By Santosh Digal, Worthy News Asia Correspondent
KANDHAMAL, INDIA (Worthy News)-- Survivors of India's worst anti-Christian violence in recent memory have met European Union delegates over the weekend, urging the officials to help them fight for justice.
EU diplomats appeared visibly moved when visiting displaced refugees in the troubled Indian state of Orissa where they saw old and sick men and infants born in refugees camps that were set up after violence killed over 100 people since Christmas 2007.
Most bloodshed rocked the region in August, 2008, as Hindu mobs in Orissa's Kandhamal District attacked churches and Christian homes. The violence broke out after the killing of a Hindu leader. Although Maoist fighters reportedly claimed responsibility, Hindus blamed Christians.
The Survivors Association of Kandhamal Communal violence handed over a memorandum to the EU delegation saying "Homeless and in agony, we still welcome you to our beautiful Kandhamal, where we have lived generations upon generations since history began for us."
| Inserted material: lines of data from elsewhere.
-- ==== Sys2Proof/Decode.lean ====
section
/-! DEFINITION. Decoding a beat into a transaction, total and rejecting by name, and the encoder after it
(30_encoding.md R60 to R64, R67, R68). -/

namespace Sys2Proof

/-- Why a beat is no transaction. -/
inductive DecodeReject where
  /-- A packed command word of more than LEN_W + 3 bits (R61). -/
  | commandWordTooWide
  /-- A unit of more than CHAR_W bits (R64). -/
  | unitTooWide
  /-- An IN beat in IDLE or FIN, where none is taken (R64 "No IN beat is taken in IDLE or FIN"). -/
  | noUnitAccepted
  deriving DecidableEq, Repr

/-- The opcode map of R62, total on the 3-bit field. No mode bit changes it (R68). -/
def decodeCommand (op : BitVec 3) (n : Nat) : Instr :=
  match op.toNat with
  | 0 => .reserved000 n
  | 1 => .lenEnc n
  | 2 => .lenDec n
  | 3 => .enc n
  | 4 => .dec n
  | 5 => .reserved101 n
  | 6 => .reserved110 n
  | _ => .reserved111 n

/-- The reading of an IN beat by `st` and `dir` (R64). -/
def decodeUnit (st : Ctl) (dir : Dir) (u : Nat) : Option Instr :=
  match st, dir with
  | .run, .enc => some (.inEnc u)
  | .run, .dec => some (.inDec u)
  | .drain, _ => some (.inDrain u)
  | .idle, _ => none
  | .fin, _ => none

/-- The decoder: a beat, in the control state and direction it meets. CW[LEN_W+2:LEN_W] is the opcode and
CW[LEN_W-1:0] the length (R61). -/
def decode (p : Config.Params) (st : Ctl) (dir : Dir) : Beat → Except DecodeReject Instr
  | .cmd cw =>
    if cw < 2 ^ (p.lenW + 3) then .ok (decodeCommand (BitVec.ofNat 3 (cw / 2 ^ p.lenW)) (cw % 2 ^ p.lenW))
    else .error .commandWordTooWide
  | .unit u =>
    if u < 2 ^ p.charW then
      match decodeUnit st dir u with
      | some i => .ok i
      | none => .error .noUnitAccepted
    else .error .unitTooWide

/-- The packed command word CW = {op, len} of R61. -/
def commandWord (p : Config.Params) (op n : Nat) : Nat := op * 2 ^ p.lenW + n

/-- The beat that carries a transaction, from the opcode map of R62 and the formats of R61 and R64. -/
def encode (p : Config.Params) : Instr → Beat
  | .lenEnc n => .cmd (commandWord p 1 n)
  | .lenDec n => .cmd (commandWord p 2 n)
  | .enc n => .cmd (commandWord p 3 n)
  | .dec n => .cmd (commandWord p 4 n)
  | .reserved000 n => .cmd (commandWord p 0 n)
  | .reserved101 n => .cmd (commandWord p 5 n)
  | .reserved110 n => .cmd (commandWord p 6 n)
  | .reserved111 n => .cmd (commandWord p 7 n)
  | .inEnc u => .unit u
  | .inDec u => .unit u
  | .inDrain u => .unit u

/-- The control states and directions in which a beat is read as `i` (R64, R68): a command's reading depends on neither. -/
def Instr.readIn : Instr → Ctl → Dir → Bool
  | .inEnc _, st, dir => decide (st = .run) && decide (dir = .enc)
  | .inDec _, st, dir => decide (st = .run) && decide (dir = .dec)
  | .inDrain _, st, _ => decide (st = .drain)
  | .lenEnc _, _, _ => true
  | .lenDec _, _, _ => true
  | .enc _, _, _ => true
  | .dec _, _, _ => true
  | .reserved000 _, _, _ => true
  | .reserved101 _, _, _ => true
  | .reserved110 _, _, _ => true
  | .reserved111 _, _, _ => true

/-- How many bits an IN row of spec/opcode_table.json has at most: its words are numbered for CHAR_W = 16. -/
def tableUnitBits : Nat := 16

/-- The beat that `nbits` and `w` stand for in spec/opcode_table.json's numbering (LEN_W = 16, CHAR_W = 16): a word of
at most 16 bits is an IN beat, a longer one the packed command word (R61). -/
def tableBeat (nbits w : Nat) : Beat :=
  if nbits ≤ tableUnitBits then .unit (w % 2 ^ nbits) else .cmd (w % 2 ^ nbits)

/-- The transaction the decoder reads from a table row's word. The three IN rows share every bit, and the state selects
among them (R64); a table word alone gives no state, and is read as in RUN with dir = ENC (DESIGN CHOICE, log 9). -/
def decodeTableWord (nbits w : Nat) : Option Instr :=
  match decode Config.example16 .run .enc (tableBeat nbits w) with
  | .ok i => some i
  | .error _ => none

end Sys2Proof
end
"We hope," the statement said, that "your short visit to Kandhamal will help you see for yourself not just the condition in which many of our brothers and sisters live [but also] our sorrow and our pain invisible and unfelt to the outside world."
HOMES DESTROYED
Some 5347 houses were "looted and destroyed by fire, many women and girls were raped, and more than 75 people were murdered" in the August-related clashes alone, the group added. Many were killed, it said, in "the name of religion and ethnicity. Large-scale displacement and migrations followed with over 50,000 people becoming refugees in their own motherland."
However relative few arrests have been made. "The culprits of this inhuman activity are roaming freely, neither arrested nor punished," survivors said. "We are deeply concerned the high rate of acquittals in the fast track courts," added Archbishop Raphael Cheenath.
He said Christian leaders are "demanding [the creation of] a Special Investigation team to investigate every case of murder and arson. Similarly, there is also need for transferring the cases against politically powerful persons."
Christians are a minority in this mainly Hindu nation of over 1 billion people, but attacks have increased as Hindu militant groups fight the spread of Christianity in especially rural regions.